The covid-19 pandemic accelerated this militarisation of Brazil’s government. But whereas the use of the armed forces to support civilian public health has been commonplace across the world, more unusual was Mr Bolsonaro’s effort to enlist military support for his opposition to lockdown. On March 8th the president declared that “my army” will not “force people to stay home.” Last year he appeared personally at a protest, outside the armed forces’ headquarters, against state lockdown measures and in favour of martial law. Two months later, Gilmar Mendes, a supreme court justice, lambasted the army for associating itself with Mr Bolsonaro’s covid policies, which he likened to “genocide”. (Until his sacking on March 15th, another army general served as health minister.)

In recent months, deaths from covid-19 have risen dramatically, hitting a record-breaking 3,700 in the 24 hours to March 30th. Unsurprisingly, Mr Bolsonaro’s approval ratings have fallen from a high of 59% early last year to 37%, mostly because his government has had to put on ice emergency payments to tens of millions of people (because it needs congressional approval for them).

Over the past several weeks, politicians and members of Brazil’s economic elite have demanded that the president cease his denial of covid-19 and have called for a co-ordinated effort to fight the pandemic. On March 24th Arthur Lira, the speaker of the lower house of congress, described the pandemic as “the greatest humanitarian disgrace that has befallen our people,” and hinted at Mr Bolsonaro’s possible impeachment. That wave of criticism seems to have jolted the president into action. His cabinet reshuffle was intended as a message “that he is the one in charge,” thinks Marcos Nobre, a political analyst.

But even the purge this week was not entirely to the president’s liking. One of the victims was Ernesto Araújo, the foreign minister, whose extreme right-wing ideology fitted well with Mr Bolsonaro’s proclivities. Members of congress belonging to the centrão, a large bloc of centre-right parties, pressed Mr Bolsonaro to remove Mr Araújo from office because his hostile stance towards China was thought to have slowed the arrival of vaccine ingredients from that country.

The next twist in the political crisis will depend on how Mr Bolsonaro fills the newly vacant military posts. Presidents customarily pick army, air force and navy chiefs by choosing from a list of each service’s three most senior officers. In practice, though, Mr Bolsonaro could choose any four-star officer of his liking, which would force every more senior officer to resign, thus drastically reshaping the high command.

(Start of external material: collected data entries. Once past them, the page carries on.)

-- ==== Sys2Proof/Laws/Memory.lean ====
section
/-! SUPPORT. What the shared operations of the memory system can do: writes at coherent points, merges, filtered stores, held LDP
requests and ownership words. -/
namespace Sys2Proof.Laws

open Machine

/-- A coherent write touches the memory system alone. -/
theorem cohPoke_harts (s : State) (h : Nat) (l : List (Nat × Byte)) (ps : List Nat) : (s.cohPoke h l ps).harts = s.harts := rfl

/-- Merging a partial touches no hart. -/
theorem mergePartial_harts (s : State) (p : Partial) : (s.mergePartial p).harts = s.harts := by
  simp only [State.mergePartial]
  split <;> rfl

/-- A fold of steps that touch no hart touches none. -/
theorem foldl_harts {α : Type} (f : State → α → State) (hf : ∀ s a, (f s a).harts = s.harts) (l : List α) (s : State) :
    (l.foldl f s).harts = s.harts := by
  induction l generalizing s with
  | nil => rfl
  | cons a r ih => rw [List.foldl_cons, ih, hf]

/-- Merging the partials of some lines touches no hart (R268). -/
theorem mergeLines_harts (s : State) (line n : Nat) : (s.mergeLines line n).harts = s.harts :=
  foldl_harts _ mergePartial_harts _ s

/-- Filtering a store changes what is written and not where (R6). -/
theorem guarded_addresses (s : State) (m : Mode) (l : List (Nat × Byte)) :
    (s.guarded m l).map Prod.fst = l.map Prod.fst := by
  simp only [State.guarded, List.map_map]
  refine List.map_congr_left fun p _ => ?_
  simp only [Function.comp]
  split <;> rfl

/-- Outside the structures that Ailith knows a store writes its bytes (R6). -/
theorem guarded_plain (s : State) (m : Mode) (l : List (Nat × Byte)) (h : ∀ p ∈ l, s.structAt p.1 = none) :
    s.guarded m l = l := by
  unfold State.guarded
  conv_rhs => rw [← List.map_id l]
  refine List.map_congr_left fun p hp => ?_
  rw [h p hp]; rfl

/-- Releasing held LDP requests adds none and takes none away (R254). -/
theorem releaseLdp_ids (by_ : Nat) (at_ : Req → Bool) (lines : List Nat) (rs : List Req) :
    (releaseLdp by_ at_ lines rs).map Req.id = rs.map Req.id := by
  simp only [releaseLdp, List.map_map]
  refine List.map_congr_left fun r _ => ?_
  simp only [Function.comp]
  split <;> rfl

/-- An access uses the local form of its address where no migration of its page has come to SHOOTDOWN (R232, R419). -/
theorem canonPa_still (s : State) (pa : Nat) (h : ∀ m, s.migOf (s.normPa pa) = some m → m.st ≠ .shootdown) :
    s.canonPa pa = s.normPa pa := by
  simp only [State.canonPa]
  split
  · next m hm => simp [h m hm]
  · rfl

/-- At the metadata package a change of an ownership word is made at once (R487). -/
theorem setOwn_local (s : State) (page w : Nat) (h : s.pkg.sys.metapkg = s.pkg.pkg) :
    s.setOwn page w = (true, s.homeWrite (s.pkg.sys.poolmeta + 8 * page) 8 w) := by
  simp [State.setOwn, h]

/-- A page that this package owns is reached without a change of ownership (R429). -/
theorem ownStep_owned (s : State) (page : Nat) (h : s.owns page = true) : s.ownStep page = (true, s) := by
  simp [State.ownStep, h]

end Sys2Proof.Laws
end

The armed forces are eager to portray themselves as apolitical guardians of democracy. “The message that has been sent is that the armed forces respect the constitution,” says Carlos Alberto dos Santos Cruz, Mr Bolsonaro’s former secretary of government. “All three branches will not tolerate political interference of any kind.” This rather glosses over the enthusiastic involvement of retired officers, such as Hamilton Mourão (now the vice-president) in Mr Bolsonaro’s election campaign in 2018 and his subsequent government.

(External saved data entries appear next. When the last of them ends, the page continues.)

theorem ownr_release_gives (now : ready .ownrRelease x s = true)
    (reached : Reached s.unwait .ownrRelease x true (fun _ => none) t pa s2) (takes : homeTakes s.cur s2 pa = none) :
    let p := poolPage pa
    let w := s2.ownWord p
    let r := s2.frame (recordOf s2 pa)
    let busy := r.pin ≠ 0 ∨ r.mstate ≠ 0 ∨ s2.flushWaits (poolAddr p) 4096 = true
    let c := (s2.recallPage (poolAddr p) 4096).setOwn p (ownNext w (ownOwner w) 0 0)
    let o := exec (.ownrRelease x) s
    (tierOf pa ≠ 2 → givesReport o s s2 x.d 0 6) ∧
    (tierOf pa = 2 → ownKeep w = true → givesReport o s s2 x.d (ownOwner w) 7) ∧
    (tierOf pa = 2 → ownKeep w = false → s2.owns p = false →
      givesReport o s s2 x.d (ownOwner w) (if s.now.sched.hold = some p then 0 else 4)) ∧
    (tierOf pa = 2 → ownKeep w = false → s2.owns p = true → busy → waitsWith o s s2 s2.now.sched.hold) ∧
    (tierOf pa = 2 → ownKeep w = false → s2.owns p = true → ¬ busy →
      (c.1 = true → givesReport o s c.2 x.d (ownOwner w) 0) ∧ (c.1 = false → waitsWith o s c.2 (some p))) := by
  intro p w r busy c o
  have kept : teamKept s s2 := teamKept_trans (teamKept_unwait s) reached.kept
  have changed : teamKept s c.2 := teamKept_trans kept (teamKept_trans (teamKept_of_issueSide (issueSide_recallPage s2 (poolAddr p) 4096))
    (teamKept_of_coreSide (coreSide_setOwn ..)))
  have effect : o = if tierOf pa != 2 then s2.report x.d 0 6
      else if ownKeep w then (holding none s2).report x.d (ownOwner w) 7
      else if !s2.owns p then (holding none s2).report x.d (ownOwner w) (if s.now.sched.hold == some p then 0 else 4)
      else if r.pin != 0 || r.mstate != 0 || s2.flushWaits (poolAddr p) 4096 then s2.block .form
      else if c.1 then (holding none c.2).report x.d (ownOwner w) 0 else (holding (some p) c.2).block .form := by
    show exec _ _ = _
    rw [exec_ownrRelease, execOwnrRelease, issue_of_ready _ now, placed1_taken reached takes]
    have split : ∀ q : Bool × State, (match q with
        | (true, s3) => (holding none s3).report x.d (ownOwner w) 0
        | (false, s3) => (holding (some p) s3).block .form) =
        if q.1 then (holding none q.2).report x.d (ownOwner w) 0 else (holding (some p) q.2).block .form := by
      rintro ⟨_ | _, s3⟩ <;> rfl
    rw [← split c]
    rfl
  have busy_iff : (r.pin != 0 || r.mstate != 0 || s2.flushWaits (poolAddr p) 4096) = true ↔ busy := by
    simp [busy, or_assoc]
  rw [effect]
  refine ⟨fun tier => ?_, fun tier keep => ?_, fun tier free other => ?_, fun tier free owns waits => ?_,
    fun tier free owns calm => ⟨fun changes => ?_, fun asks => ?_⟩⟩
  · rw [if_pos (bne_iff_ne.2 tier)]
    exact report_gives kept ..
  · rw [if_neg (by simp [tier]), if_pos keep]
    exact report_holding_gives kept ..
  · rw [if_neg (by simp [tier]), if_neg (by simp [free]), if_pos (by simp [other])]
    simp only [beq_iff_eq]
    exact report_holding_gives kept ..
  · rw [if_neg (by simp [tier]), if_neg (by simp [free]), if_neg (by simp [owns]), if_pos (busy_iff.2 waits)]
    exact block_waits kept
  · rw [if_neg (by simp [tier]), if_neg (by simp [free]), if_neg (by simp [owns]), if_neg (fun h => calm (busy_iff.1 h)), if_pos changes]
    exact report_holding_gives changed ..
  · rw [if_neg (by simp [tier]), if_neg (by simp [free]), if_neg (by simp [owns]), if_neg (fun h => calm (busy_iff.1 h)),
      if_neg (by simp [asks])]
    exact block_holding_waits changed _

end

end Sys2Proof.Laws
end

section
/-! OBLIGATION O45. The placement forms. -/
namespace Sys2Proof.Laws

open Machine Safety

/-- Settles O45: each form at the page that its address reaches, the home's rejection apart. -/
theorem placementForms : Obligations.PlacementForms := by
  intro x s s2 t pa s1 va reaches taken rejects reports waits page recOf
  have at_ : ∀ {o : Op} {write : Bool} {deny : Trans → Option Nat}, (o == .pin) = false → reaches o write → deny t = none →
      Reached s.unwait o x write deny t pa s2 := fun other reach allowed => ⟨⟨s2, reach.2, by rw [other]; rfl⟩, allowed⟩
  refine ⟨fun s3 reach allowed gains => ?_, fun reach allowed => ?_, fun n lacks => ⟨fun reach => ?_, fun reach => ?_⟩,
    fun now translates home => hint_writes now translates home, fun reach room => migr_queues reach.1 (at_ rfl reach rfl) room,
    fun reach => ?_, fun reach => ?_⟩
  · have reached : Reached s.unwait .pin x false s.unwait.pinDenied t pa s3 := ⟨⟨s2, reach.2, gains⟩, allowed⟩
    exact ⟨fun st1 takes => pin_rejects reach.1 reached takes, fun takes => pin_gives reach.1 reached takes⟩
  · have reached := at_ (deny := s.unwait.pinDenied) rfl reach allowed
    exact ⟨fun st1 takes => unpin_rejects reach.1 reached takes, fun takes => unpin_gives reach.1 reached takes⟩
  · exact pin_denied lacks rfl reach.1 reach.2
  · exact pin_denied lacks rfl reach.1 reach.2
  · have reached := at_ (deny := fun _ => none) rfl reach rfl
    exact ⟨fun st1 takes => ownr_request_rejects reach.1 reached takes, fun takes => ownr_request_gives reach.1 reached takes⟩
  · have reached := at_ (deny := fun _ => none) rfl reach rfl
    exact ⟨fun st1 takes => ownr_release_rejects reach.1 reached takes, fun takes => ownr_release_gives reach.1 reached takes⟩

end Sys2Proof.Laws
end

section
/-! SUPPORT. What homes, walks, changes of ownership and accesses of the hub leave, said once for every observation of the state that none
of their writes shows in (R268, R400 to R429, R450 to R461, R487). -/
namespace Sys2Proof.Laws

open Machine

/-- A fold keeps an observation of what it carries that each of its steps keeps. -/
theorem foldl_leaves {σ α β : Type} (obs : σ → β) {f : σ → α → σ} (kept : ∀ b a, obs (f b a) = obs b) (l : List α) (b : σ) :
    obs (l.foldl f b) = obs b := by
  induction l generalizing b with
  | nil => rfl
  | cons a l ih => exact (ih (f b a)).trans (kept b a)

/-- The hub without what a home, a walk or a change of ownership may write. -/
def hubAside (u : HubSys) : HubSys :=
  { u with migQueue := [], cells := [], poolUsed := [], gained := [], ownSent := [], changing := [], promos := [], counters := [] }

/-- An observation of the state that the writes of homes and walks leave: their own records, memory and its partials, the copies of the
coherent agents, the translation caches, and what they send, count and raise. -/
structure HomeKept {β : Type} (obs : State → β) : Prop where
  hub : ∀ (s : State) (f : HubSys → HubSys), (∀ u, hubAside (f u) = hubAside u) → obs (s.modHub f) = obs s
  home : ∀ (s : State) (h : Nat) (f : HomeSt → HomeSt), obs (s.modHome h f) = obs s
  frame : ∀ (s : State) (n : Nat) (f : FrameRec → FrameRec), obs (s.modFrame n f) = obs s
  sent : ∀ (s : State) (m : Msg), obs (s.send m) = obs s
  event : ∀ (s : State) (n : Nat), obs (s.raiseEvent n) = obs s
  poke : ∀ (s : State) (by_ : Nat) (l : List (Nat × Byte)) (ps : List Nat), obs (s.cohPoke by_ l ps) = obs s
  partials : ∀ (s : State) (f : MemSys → List Partial), obs (s.modMem (fun m => { m with partials := f m })) = obs s
  copies : ∀ (s : State) (f : MemSys → Sparse (List CohLine)), obs (s.modMem (fun m => { m with copies := f m })) = obs s
  tlbs : ∀ (s : State) (f : MemSys → Sparse (List Trans)), obs (s.modMem (fun m => { m with tlbs := f m })) = obs s
  counted : ∀ (s : State) (core ev n guest : Nat) (pipe : Option Nat), obs (s.pmcAdd core ev n guest pipe) = obs s

namespace HomeKept

variable {β : Type} {obs : State → β} (k : HomeKept obs)
include k

theorem bumpBy (s : State) (key n : Nat) : obs (s.bumpBy key n) = obs s := k.hub _ _ (fun _ => by rfl)
theorem bump (s : State) (key : Nat) : obs (s.bump key) = obs s := k.bumpBy ..
theorem ras (s : State) (detail : Nat) : obs (s.ras detail) = obs s := (k.sent ..).trans (k.event ..)
theorem dropCells (s : State) (f n : Nat) : obs (s.dropCells f n) = obs s := by
  simp only [State.dropCells]
  exact k.hub _ _ (fun _ => by rfl)
theorem probe (s : State) (agents : Nat → Bool) (line n : Nat) (keep : Bool) : obs (s.probe agents line n keep) = obs s := by
  simp only [State.probe, State.modCopies]
  exact k.copies s _

theorem mergePartial (s : State) (p : Partial) : obs (s.mergePartial p) = obs s := obs_ite obs (k.bump ..) (k.poke ..)

theorem mergeLines (s : State) (line n : Nat) : obs (s.mergeLines line n) = obs s := by
  simp only [State.mergeLines]
  exact (k.partials _ _).trans (foldl_leaves obs k.mergePartial _ s)

theorem endKeeping (s : State) : obs s.endKeeping = obs s := foldl_leaves obs (fun st f => k.dropCells st f 1) _ s

/-! ### Directories -/

theorem probePeers (s : State) (h : Nat) (p : PeerEntry) (asker : Option Nat) : obs (s.probePeers h p asker) = obs s := by
  have sent : ∀ (f : Nat → Msg) (ks : List Nat), obs (ks.foldl (fun st k => st.send (f k)) s) = obs s :=
    fun f ks => foldl_leaves obs (fun st n => k.sent st (f n)) ks s
  exact obs_ite obs (sent ..) ((k.poke ..).trans (sent ..))

theorem recallPeers (s : State) (h line n : Nat) (reader : Bool) : obs (s.recallPeers h line n reader) = obs s := by
  simp only [State.recallPeers, k.home]
  exact foldl_leaves obs (fun st p => k.probePeers st h p none) _ s

theorem dropEntry (s : State) (h : Nat) (e : DirEntry) : obs (s.dropEntry h e) = obs s := by
  simp only [State.dropEntry, k.home, k.probe, apply_ite obs, k.recallPeers, k.mergeLines, ite_self]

What is more likely, says Christoph Harig of the Helmut Schmidt University in Hamburg, is that “they also sense the opportunity to jump ship” to evade blame for the government’s catastrophic handling of the pandemic. Should Mr Bolsonaro shake up their ranks, it might encourage the armed forces to throw some of their weight behind an alternative right-wing candidate in next year’s presidential elections. “I would expect them to remain heavily politicised in the next few years,” says Mr Harig, “whatever Bolsonaro does.”